You can use the Google Cloud console, the bq command-line tool, or the BigQuery API to specify the time travel window for a dataset.

For instructions on how to specify the time travel window for a new dataset, see Create datasets.

For instructions on how to update the time travel window for an existing dataset, see Update time travel windows.

If the timestamp specifies a time outside time travel window, or from before the table was created, then the query fails and returns an error like the following:

Table ID was created at time which is
before its allowed time travel interval timestamp. Creation
time: timestamp

Time travel and row-level access

If a table has, or has had, row-level access policies, then only a table administrator can access historical data for the table.

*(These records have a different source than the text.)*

-- ==== Sys2Proof/Machine/Serve.lean ====
section
/-!
DEFINITION. What a Millpond unit does with the commands that reach it in order (08 R288, R299, R309-R312; 10 R370-R374): SUBMIT, CANCEL,
PARK, RESUME, STATUS and the replies to FETCH.
-/
namespace Sys2Proof.Machine

/-- The unit of session `n`, by its port (R352). -/
def unitOfSession (x : Session) : Nat := x.port / 4

/-- An ERROR that refuses a command; BUSY and CAPACITY are counted (R316, R375). -/
def refuse (s : State) (x : Session) (code : Code) (rtype offset : Nat) (rseq : BitVec 32) (key : Nat) : State :=
  let s := gmlError s x.id code rtype offset rseq key
  if code = .busy then mpdCount s (unitOfSession x) 1 1 else if code = .capacity then mpdCount s (unitOfSession x) 2 1 else s

/-- The first failing check: its code and the offset of its field. -/
def firstWrong : List (Bool × Code × Nat) → Option (Code × Nat)
  | [] => none
  | (good, c, o) :: rest => if good then firstWrong rest else some (c, o)

/-- `n` token IDs at `off` of a body. -/
def tokensIn (b : List Byte) (off n : Nat) : List (BitVec 32) := (List.range n).map fun i => BitVec.ofNat 32 (num b (off + 4 * i) 4)

/-! ### SUBMIT (R288) -/

/-- The serving mill of a class and its state, as rows 1 to 5 of R288 see them. -/
def submitMill (s : State) (img cls : Nat) : Nat := match classOf s img cls with | some k => k.serveMill | none => 0

/-- Rows 1 to 5 of R288, and the pool of R286. -/
def submitRows5 (s : State) (x : Session) (img cls : Nat) : Option (Code × Nat) :=
  let m := submitMill s img cls
  let st := millState s m
  firstWrong
    [(decide (img < 64) && decide ((slotOf s img).st = .loaded) && (slotOf s img).realm == x.realm, .state, 32),
     ((classOf s img cls).isSome, .format, 33),
     ((match serveOf s m with | some r => r.unit == unitOfSession x | none => false), .unsupported, 33),
     (decide (st ≠ .fenced) && decide (st ≠ .failed), .fenced, 0),
     (decide (st ≠ .halted), .halted, 0),
     (decide ((poolOf s m).pages ≠ 0) && decide ((poolOf s m).vocab ≠ 0), .state, 0)]

/-- Rows 6 and 7 of R288: counts, tokens, sampling parameters, deadline. -/
def submitRows7 (s : State) (m maxlen total p g : Nat) (toks : List (BitVec 32)) (temp topk deadline : Nat) : Option (Code × Nat) :=
  firstWrong
    [(decide (p ≠ 0xFFFFFFFF), .length, 72), (decide (g ≠ 0xFFFFFFFF), .length, 76), (decide (total ≤ maxlen), .length, 0),
     (toks.all fun t => decide (t.toNat < (poolOf s m).vocab), .format, 0), ((tempMag temp).isSome, .format, 36),
     (decide (topk ≤ 256), .format, 38), (decide (s.glb.time ≤ deadline), .deadline, 48)]

/-- The lowest FREE entry of unit `u`. -/
def freeEntry (s : State) (u : Nat) : Option Nat :=
  ((List.range 8192).map fun i => u * 8192 + i).find? fun q => (reqOf s q).st = .free

/-- The completion record of a SUBMIT that takes no entry (R288, R372). -/
def doneAtOnce (s : State) (x : Session) (tag p : Nat) : State :=
  gmlSend s x.id 0x11 0 (leBytes 8 tag ++ leBytes 2 0xFFFF ++ [1, 0] ++ leBytes 4 0 ++ leBytes 4 p ++ leBytes 4 0
    ++ [BitVec.ofNat 8 (ReqSt.num .done), 0, 0, 0] ++ leBytes 4 (p + 0xFFFFFFFF) ++ leBytes 8 0)

/-- The whole SUBMIT has arrived (R288, R371): `b` is the fixed part of its first message. -/
def submitIn (s : State) (x : Session) (rseq : BitVec 32) (b : List Byte) (toks : List (BitVec 32)) : State :=
  let img := num b 0 1
  let cls := num b 1 1
  let tag := num b 32 8
  let p := num b 40 4
  let g := num b 44 4
  let m := submitMill s img cls
  let no := fun (e : Code × Nat) => refuse s x e.1 0x10 e.2 rseq tag
  match classOf s img cls, submitRows5 s x img cls with
  | some k, none =>
    if p = 0 ∨ g = 0 then doneAtOnce s x tag p
    else match submitRows7 s m k.maxlen (p + g) p g toks (num b 4 2) (num b 6 2) (num b 16 8) with
      | some e => no e
      | none =>
        match freeEntry s (unitOfSession x) with
        | none => no (if k.onfull = 2 then .capacity else .busy, 0)
        | some q =>
          let s := updReq s q fun _ =>
            { st := .admitted, realm := x.realm, prio := k.prio, cls := cls, img := img, mill := m, deadline := num b 16 8, enq := s.glb.time
              maxlen := p + g, sublen := p, session := x.id, outcur := p, seed := BitVec.ofNat 64 (num b 24 8), greedy := (num b 2 1).testBit 0
              temp := BitVec.ofNat 16 (num b 4 2), topk := BitVec.ofNat 16 (num b 6 2), topp := BitVec.ofNat 16 (num b 8 2)
              stop := tokensIn b 48 4, tag := BitVec.ofNat 64 tag, tokens := toks, lookup := true, firstLen := p, rseq := rseq }
          let s := admitDraft (mpdCount s (unitOfSession x) 0 1) q
          gmlSend s x.id 0x10 1 (leBytes 8 tag ++ leBytes 2 q ++ List.replicate 6 0)
  | _, some e => no e
  | none, none => no (.format, 33)

/-! ### CANCEL, PARK (R299, R309) -/

/-- Does session `x` own request `q`? -/
def owns (s : State) (x : Session) (q : Nat) : Bool :=
  decide (q < 32768) && decide ((reqOf s q).st ≠ .free) && (reqOf s q).session == x.id

/-- CANCEL (R299). -/
def cancelIn (s : State) (x : Session) (rseq : BitVec 32) (b : List Byte) : State :=
  let q := num b 0 2
  if !owns s x q || (reqOf s q).st.terminal then refuse s x .state 0x12 32 rseq q
  else match (reqOf s q).st with
    | .parked => endReq (updReq (releasePark s q) q fun y => { y with finalSeq := none, endPark := false }) q .cancelled .ok false
    | .admitted => endReq s q .cancelled .ok false
    | _ => updReq s q fun y => { y with cancel := true, cancelAtPark := y.cancelAtPark || (y.park && !y.cancel) }

/-- PARK (R309-R311). Before its restore step a request holds no pages: space is taken once that step has retired (DESIGN CHOICE, log
entry 68). -/
def parkIn (s : State) (x : Session) (rseq : BitVec 32) (b : List Byte) : State :=
  let q := num b 0 2
  let r := reqOf s q
  if !owns s x q || decide (r.st ≠ .decode) || r.park then refuse s x .state 0x13 32 rseq q
  else
    let ttl := if (num b 2 1).testBit 0 then num b 4 4 else match classOf s r.img r.cls with | some k => k.ttl | none => 0
    if ttl = 0xFFFFFFFF then refuse s x .length 0x13 36 rseq q
    else if r.restore then updReq s q fun y => { y with park := true, ttl := ttl, rseq := rseq }
    else match startPark s q ttl with
      | some s => s
      | none => refuse s x .capacity 0x13 0 rseq q

/-! ### RESUME (R312) -/

/-- May the request be resumed by this session: PARKED, of its realm and unit, and not being resumed already? -/
def resumable (s : State) (x : Session) (q : Nat) : Bool :=
  let r := reqOf s q
  decide (q < 32768) && decide (r.st = .parked) && r.realm == x.realm && unitOfReq q == unitOfSession x && !r.restore

/-- The request as the RESUME leaves it: appended tokens, MAXLEN, and what is new. Committed tokens that no message has carried yet are still
sent, the appended ones never (R307). -/
def resumed (r : Req) (x : Session) (rseq : BitVec 32) (b : List Byte) (toks : List (BitVec 32)) (maxlen : Nat) : Req :=
  { r with tokens := r.tokens ++ toks, sublen := r.sublen + toks.length, maxlen := maxlen
           skips := if toks.isEmpty then r.skips else r.skips ++ [(r.tokens.length, toks.length)]
           deadline := if (num b 2 1).testBit 0 then num b 16 8 else r.deadline
           seed := if (num b 2 1).testBit 1 then BitVec.ofNat 64 (num b 24 8) else r.seed
           session := x.id, rseq := rseq, code := .ok, endPark := false, finalSeq := none, cancel := false, cancelAtPark := false }

/-- The whole RESUME has arrived (R312). The positions of a summary count against MAXLEN (DEDUCED, log entry 68). -/
def resumeIn (s : State) (x : Session) (rseq : BitVec 32) (b : List Byte) (toks : List (BitVec 32)) : State :=
  let q := num b 0 2
  let na := num b 4 4
  let g := num b 8 4
  let no := fun (e : Code × Nat) => refuse s x e.1 0x14 e.2 rseq q
  if !resumable s x q then no (.state, 32)
  else
    let r := reqOf s q
    let maxlen := r.curlen + na + g
    let deadline := if (num b 2 1).testBit 0 then num b 16 8 else r.deadline
    match classOf s r.img r.cls, submitRows5 s x r.img r.cls with
    | some k, none =>
      match submitRows7 s r.mill k.maxlen maxlen na g toks 0 0 deadline with
      | some e => no (e.1, if e.2 = 72 then 36 else if e.2 = 76 then 40 else e.2)
      | none =>
        let yes := fun (s : State) => flush (gmlSend s x.id 0x14 1 (leBytes 2 q ++ List.replicate 6 0)) q
        let s' := updReq s q fun r => resumed r x rseq b toks maxlen
        if (poolOf s r.mill).pages < pagesFor maxlen then no (.capacity, 0)
        else match resumeFits s' q with
          | (true, s'') => yes s''
          | (false, s'') =>
            if k.onfull = 0 then yes (updReq s'' q fun y => { y with restore := true })
            else
              -- the request stays as it was, PARKED
              refuse (updReq s'' q fun _ => r) x (if k.onfull = 1 then .busy else .capacity) 0x14 0 rseq q
    | _, some e => no (e.1, 0)
    | none, none => no (.state, 32)

/-! ### STATUS (R373) -/

/-- The violations of the window that is open, and the ms of quarantine that remain. -/
def quarLeft (s : State) (x : Session) : Nat := match x.quarUntil with | some t => (t - s.glb.time + 999999) / 1000000 | none => 0

/-- STATUS. -/
def statusIn (s : State) (x : Session) (b : List Byte) : State :=
  let q := num b 2 2
  let r := reqOf s q
  let (code, data) : Nat × List Byte :=
    match num b 0 1 with
    | 0 => (0, leBytes 8 s.glb.time ++ [BitVec.ofNat 8 s.glb.st.num, BitVec.ofNat 8 (grade s), if Config.steppingB0 then 2 else 1])
    | 1 =>
      if owns s x q then
        (0, [BitVec.ofNat 8 r.st.num, BitVec.ofNat 8 r.code.num, 0, 0] ++ leBytes 4 r.curlen ++ leBytes 4 r.outcur ++ leBytes 4 r.maxlen
          ++ leBytes 8 r.parkexp)
      else (Code.num .state, [])
    | _ => (0, leBytes 4 x.txSeq.toNat ++ leBytes 4 x.unacked.length ++ leBytes 4 x.viol ++ leBytes 4 (quarLeft s x))
  gmlSend s x.id 0x15 1 ([BitVec.ofNat 8 (num b 0 1), BitVec.ofNat 8 code] ++ leBytes 2 q ++ leBytes 4 (num b 4 4) ++ slice data 0 32)

/-! ### Multi-message commands (R370, R371) -/

/-- Tokens that the staging area of a unit holds: 16 MiB. -/
def stagingMax : Nat := 4194304

/-- Tokens staged or promised on unit `u`. -/
def stagedOn (s : State) (u : Nat) : Nat :=
  s.sluice.sessions.foldl (fun n y => match y.staged with
    | some t => if unitOfSession y = u && !t.refused then n + t.total else n
    | none => n) 0

/-- Changes the pending command of a session. -/
def setStaged (s : State) (x : Session) (t : Option Staged) : State := updSession s x.id fun y => { y with staged := t }

/-- The last message of a command has arrived. -/
def commandIn (s : State) (x : Session) (rseq : BitVec 32) (t : Staged) : State :=
  if t.isResume then resumeIn s x rseq t.fixed t.tokens else submitIn s x rseq t.fixed t.tokens

/-- The first message of a SUBMIT or RESUME: BUSY during a shut-down (R519), then the staging check. -/
def firstMessage (s : State) (x : Session) (rseq : BitVec 32) (isResume more : Bool) (b : List Byte) : State :=
  let fixed := if isResume then 32 else 64
  let total := if isResume then num b 4 4 else num b 40 4
  let nt := num b 12 4
  let key := if isResume then num b 0 2 else num b 32 8
  let t : Staged :=
    { key := BitVec.ofNat 64 key, isResume := isResume, fixed := b.take fixed, tokens := tokensIn b fixed nt, total := total, refused := false }
  let bad : Option Code := if s.bst.shut ≠ .none then some .busy else if stagingMax < total then some .length
    else if stagingMax < stagedOn s (unitOfSession x) + total then some .busy else none
  match bad with
  | some code =>
    let s := refuse s x code (if isResume then 0x14 else 0x10) (if code = .length then (if isResume then 36 else 72) else 0) rseq key
    if more then setStaged s x (some { t with tokens := [], refused := true }) else s
  | none => if more then setStaged s x (some t) else commandIn s x rseq t

/-- A continuation: `t` is the command pending. -/
def nextMessage (s : State) (x : Session) (rseq : BitVec 32) (more : Bool) (t : Staged) (b : List Byte) : State :=
  let t' := if t.refused then t else { t with tokens := t.tokens ++ tokensIn b 16 (num b 8 4) }
  if more then setStaged s x (some t')
  else
    let s := setStaged s x none
    if t.refused then s else commandIn s x rseq t'

/-! ### Replies to FETCH (R374) -/

/-- All FETCHes of the shard are answered in full: the shard is there; else more are sent. -/
def fetchGoesOn (s : State) (i : Nat) : State :=
  match (shardsOf (slotOf s s.hop.slot).image)[i]? with
  | none => s
  | some sh =>
    let f := s.hop.fetches
    if f.all (fun y => decide (y.got.length = y.len)) && decide (f.foldl (fun t y => t + y.len) 0 = sh.size) then
      shardIn s i (f.flatMap (·.got))
    else sendFetches i sh 17 s

/-- A reply to a FETCH. One that names no FETCH outstanding on this session is refused with STATE (DESIGN CHOICE, log entry 67). -/
def fetchIn (s : State) (x : Session) (rseq : BitVec 32) (b : List Byte) : State :=
  let xid := num b 0 4
  let mine := decide (s.hop.op = .loadWeights) && (slotOf s s.hop.slot).session == x.id
  match s.hop.fetches.find? fun y => y.xid == xid && decide (y.got.length < y.len) with
  | none => refuse s x .state 0x20 32 rseq 0
  | some f =>
    if !mine then refuse s x .state 0x20 32 rseq 0
    else if num b 4 1 ≠ 0 then weightsStop s ((Code.ofNum (num b 4 1)).getD .protocol) 0xC f.index
    else if num b 8 8 ≠ f.off + f.got.length ∨ f.len < f.got.length + num b 16 4 then weightsStop s .protocol 0xC f.index
    else
      let f := { f with got := f.got ++ slice b 24 (num b 16 4), since := s.glb.time }
      fetchGoesOn { s with hop := { s.hop with fetches := s.hop.fetches.map fun y => if y.xid = xid then f else y } } f.index

end Sys2Proof.Machine
end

The following Identity and Access Management (IAM) permission is required:

Permission Resource
bigquery.rowAccessPolicies.overrideTimeTravelRestrictions The table whose historical data is being accessed

The following BigQuery role provides the required permission:

Role Resource
roles/bigquery.admin The table whose historical data is being accessed

The bigquery.rowAccessPolicies.overrideTimeTravelRestrictions permission can't be added to a custom role.